Not sure what this is telling me without going through the code.

Perhaps this way of visualizing it is a bit clearer:

locs in [0, 65536) are all equal (961 values)
locs in [65536, 131072) are all different (876 values)
locs in [131072, 196608) are all equal (855 values)
locs in [196608, 262144) are all different (848 values)
locs in [262144, 327680) are all equal (920 values)
locs in [327680, 393216) are all equal (830 values)
locs in [393216, 458752) are all equal (849 values)
locs in [458752, 524288) are all different (926 values)
locs in [524288, 589824) are all equal (862 values)
locs in [589824, 655360) are all different (847 values)
locs in [655360, 720896) are all equal (885 values)
locs in [720896, 786432) are all equal (853 values)
locs in [786432, 851968) are all equal (908 values)
locs in [851968, 917504) are all different (839 values)
locs in [917504, 983040) are all equal (833 values)
locs in [983040, 1048576) are all equal (889 values)

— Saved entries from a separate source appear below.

theorem steady_landingDone (s : State) (hid b : Nat) (bad : List (Nat × Nat)) (h0 : Steady hv s) : Steady hv (landingDone s hid b bad) := by
  unfold landingDone
  with_reducible repeat' (first | assumption | apply steady_land | apply steady_landFinish | apply steady_landReads | apply steady_modBlock | apply steady_nvEnd | apply steady_settleTier | simp only [steady_mk] | intro _ | apply steady_ite | split)
theorem steady_execLandingReadDone (hall block : Nat) (bad : List (Nat × Nat)) (s : State) (h0 : Steady hv s) : ∀ t, execLandingReadDone hall block bad s = .next t → Steady hv t := by
  intro t ht
  unfold execLandingReadDone at ht
  injection ht with ht; subst ht
  with_reducible repeat' (first | assumption | apply steady_landingDone)
theorem steady_hintBlockDone (s : State) (hid : Nat) (h : Hall) (b : Nat) (h0 : Steady hv s) : Steady hv (hintBlockDone s hid h b) := by
  unfold hintBlockDone
  with_reducible repeat' (first | assumption | apply steady_writeBack | simp only [steady_mk] | intro _ | apply steady_ite | split)
theorem steady_writebackDone (s : State) (hid b : Nat) (h0 : Steady hv s) : Steady hv (writebackDone s hid b) := by
  unfold writebackDone
  with_reducible repeat' (first | assumption | apply steady_endJob | apply steady_goalDone | apply steady_hintBlockDone | apply steady_mirrorNote | apply steady_settleTier | apply steady_writebackEnd | simp only [steady_mk] | intro _ | apply steady_ite | split)
theorem steady_execWritebackDone (hall block : Nat) (s : State) (h0 : Steady hv s) : ∀ t, execWritebackDone hall block s = .next t → Steady hv t := by
  intro t ht
  unfold execWritebackDone at ht
  injection ht with ht; subst ht
  with_reducible repeat' (first | assumption | apply steady_writebackDone)
theorem steady_superblockDone (s : State) (hid : Nat) (h0 : Steady hv s) : Steady hv (superblockDone s hid) := by
  unfold superblockDone
  with_reducible repeat' (first | assumption | apply steady_endJob | apply steady_settleTier | simp only [steady_mk] | apply steady_foldl | intro _ | apply steady_ite | split)
theorem steady_execSuperblockWriteDone (hall : Nat) (s : State) (h0 : Steady hv s) : ∀ t, execSuperblockWriteDone hall s = .next t → Steady hv t := by
  intro t ht
  unfold execSuperblockWriteDone at ht
  injection ht with ht; subst ht
  with_reducible repeat' (first | assumption | apply steady_superblockDone)
theorem steady_execMaxDirtyExpiry (hall block : Nat) (s : State) (h0 : Steady hv s) : ∀ t, execMaxDirtyExpiry hall block s = .next t → Steady hv t := by
  intro t ht
  unfold execMaxDirtyExpiry at ht
  injection ht with ht; subst ht
  with_reducible repeat' (first | assumption | apply steady_writeBack | split)
theorem steady_modTier (s : State) (hid : Nat) (f : TierRec → TierRec) (h0 : Steady hv s) : Steady hv (modTier s hid f) := by
  unfold modTier
  with_reducible repeat' (first | assumption | simp only [steady_mk])
theorem steady_execDecayPeriodExpiry (hall : Nat) (s : State) (h0 : Steady hv s) : ∀ t, execDecayPeriodExpiry hall s = .next t → Steady hv t := by
  intro t ht
  unfold execDecayPeriodExpiry at ht
  injection ht with ht; subst ht
  with_reducible repeat' (first | assumption | apply steady_modBlock | apply steady_modTier | apply steady_foldl | intro _ | split)
theorem steady_policyHall (s : State) (hid : Nat) (h : Hall) (h0 : Steady hv s) : Steady hv (policyHall s hid h) := by
  unfold policyHall
  with_reducible repeat' (first | assumption | apply steady_modTier | apply steady_writeBack | simp only [steady_mk] | apply steady_foldl | intro _ | apply steady_ite | split)
theorem steady_execTierPolicyPass (s : State) (h0 : Steady hv s) : ∀ t, execTierPolicyPass s = .next t → Steady hv t := by
  intro t ht
  unfold execTierPolicyPass at ht
  injection ht with ht; subst ht
  with_reducible repeat' (first | assumption | apply steady_policyHall | simp only [steady_mk] | apply steady_foldl | intro _ | split)
theorem steady_execDecayAdaptPass (s : State) (h0 : Steady hv s) : ∀ t, execDecayAdaptPass s = .next t → Steady hv t := by
  intro t ht
  unfold execDecayAdaptPass at ht
  injection ht with ht; subst ht
  with_reducible repeat' (first | assumption | simp only [steady_mk] | split)
theorem steady_execKeepExpiry (hall block : Nat) (s : State) (h0 : Steady hv s) : ∀ t, execKeepExpiry hall block s = .next t → Steady hv t := by
  intro t ht
  unfold execKeepExpiry at ht
  injection ht with ht; subst ht
  with_reducible repeat' (first | assumption | apply steady_modBlock | apply steady_settleTier)
theorem steady_execOrderHoldExpiry (hall block : Nat) (s : State) (h0 : Steady hv s) : ∀ t, execOrderHoldExpiry hall block s = .next t → Steady hv t := by
  intro t ht
  unfold execOrderHoldExpiry at ht
  injection ht with ht; subst ht
  with_reducible repeat' (first | assumption | apply steady_modBlock | apply steady_settleTier)
theorem steady_execOrderDeadlinePassed (index : Nat) (s : State) (h0 : Steady hv s) : ∀ t, execOrderDeadlinePassed index s = .next t → Steady hv t := by
  intro t ht
  unfold execOrderDeadlinePassed at ht
  injection ht with ht; subst ht
  with_reducible repeat' (first | assumption | simp only [steady_mk] | split)
theorem steady_execHintTimeout (w : Nat) (s : State) (h0 : Steady hv s) : ∀ t, execHintTimeout w s = .next t → Steady hv t := by
  intro t ht
  unfold execHintTimeout at ht
  injection ht with ht; subst ht
  with_reducible repeat' (first | assumption | apply steady_finishCmd | simp only [steady_mk] | split)
theorem steady_tierHintBody (s : State) (x : Win) (h0 : Steady hv s) : Steady hv (tierHintBody s x).1 := by
  unfold tierHintBody
  with_reducible repeat' (first | assumption | apply steady_dropBlock | apply steady_fail | apply steady_goesOn | apply steady_good | apply steady_guardArg | apply steady_holdKept | apply steady_land | apply steady_modBlock | apply steady_settleTier | apply steady_writeBack | simp only [steady_mk] | apply steady_foldl | intro _ | apply steady_ite | split)
theorem steady_execTierHint (w : Nat) (s : State) (h0 : Steady hv s) : ∀ t, execTierHint w s = .next t → Steady hv t := by
  intro t ht
  unfold execTierHint at ht
  injection ht with ht; subst ht
  with_reducible repeat' (first | assumption | apply steady_runCmd | apply steady_tierHintBody)
theorem steady_tierHallQueryBody (s : State) (x : Win) (h0 : Steady hv s) : Steady hv (tierHallQueryBody s x).1 := by
  unfold tierHallQueryBody
  with_reducible repeat' (first | assumption | apply steady_fail | apply steady_good | simp only [steady_mk] | split)
theorem steady_execTierHallQuery (w : Nat) (s : State) (h0 : Steady hv s) : ∀ t, execTierHallQuery w s = .next t → Steady hv t := by
  intro t ht
  unfold execTierHallQuery at ht
  injection ht with ht; subst ht
  with_reducible repeat' (first | assumption | apply steady_runCmd | apply steady_tierHallQueryBody)
theorem steady_tierHallSetBody (s : State) (x : Win) (h0 : Steady hv s) : Steady hv (tierHallSetBody s x).1 := by
  unfold tierHallSetBody
  with_reducible repeat' (first | assumption | apply steady_fail | apply steady_good | apply steady_guardArg | apply steady_retain | simp only [steady_mk] | intro _ | split)
theorem steady_execTierHallSet (w : Nat) (s : State) (h0 : Steady hv s) : ∀ t, execTierHallSet w s = .next t → Steady hv t := by
  intro t ht
  unfold execTierHallSet at ht
  injection ht with ht; subst ht
  with_reducible repeat' (first | assumption | apply steady_runRetained | apply steady_tierHallSetBody)
theorem steady_tierQueryBody (s : State) (_x : Win) (h0 : Steady hv s) : Steady hv (tierQueryBody s _x).1 := by
  unfold tierQueryBody
  with_reducible repeat' (first | assumption | apply steady_good)
theorem steady_execTierQuery (w : Nat) (s : State) (h0 : Steady hv s) : ∀ t, execTierQuery w s = .next t → Steady hv t := by
  intro t ht
  unfold execTierQuery at ht
  injection ht with ht; subst ht
  with_reducible repeat' (first | assumption | apply steady_runCmd | apply steady_tierQueryBody)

and apparently the odd/even alternance is not repeatable, here is another run:

locs in [0, 65536) are all equal (859 values)
locs in [65536, 131072) are all different (861 values)
locs in [131072, 196608) are all equal (872 values)
locs in [196608, 262144) are all different (904 values)
locs in [262144, 327680) are all equal (869 values)
locs in [327680, 393216) are all different (881 values)
locs in [393216, 458752) are all equal (929 values)
locs in [458752, 524288) are all equal (909 values)
locs in [524288, 589824) are all equal (865 values)
locs in [589824, 655360) are all equal (876 values)
locs in [655360, 720896) are all equal (913 values)
locs in [720896, 786432) are all different (887 values)
locs in [786432, 851968) are all equal (883 values)
locs in [851968, 917504) are all different (892 values)
locs in [917504, 983040) are all equal (810 values)
locs in [983040, 1048576) are all equal (862 values)

So it seems that the discrepancy is confined to ranges in locs that have length 65536, and inside each range either all are consistent or all are different, but whether a given block is consistent or different is random.

I am going to stop here for today, but I can do more tests if needed.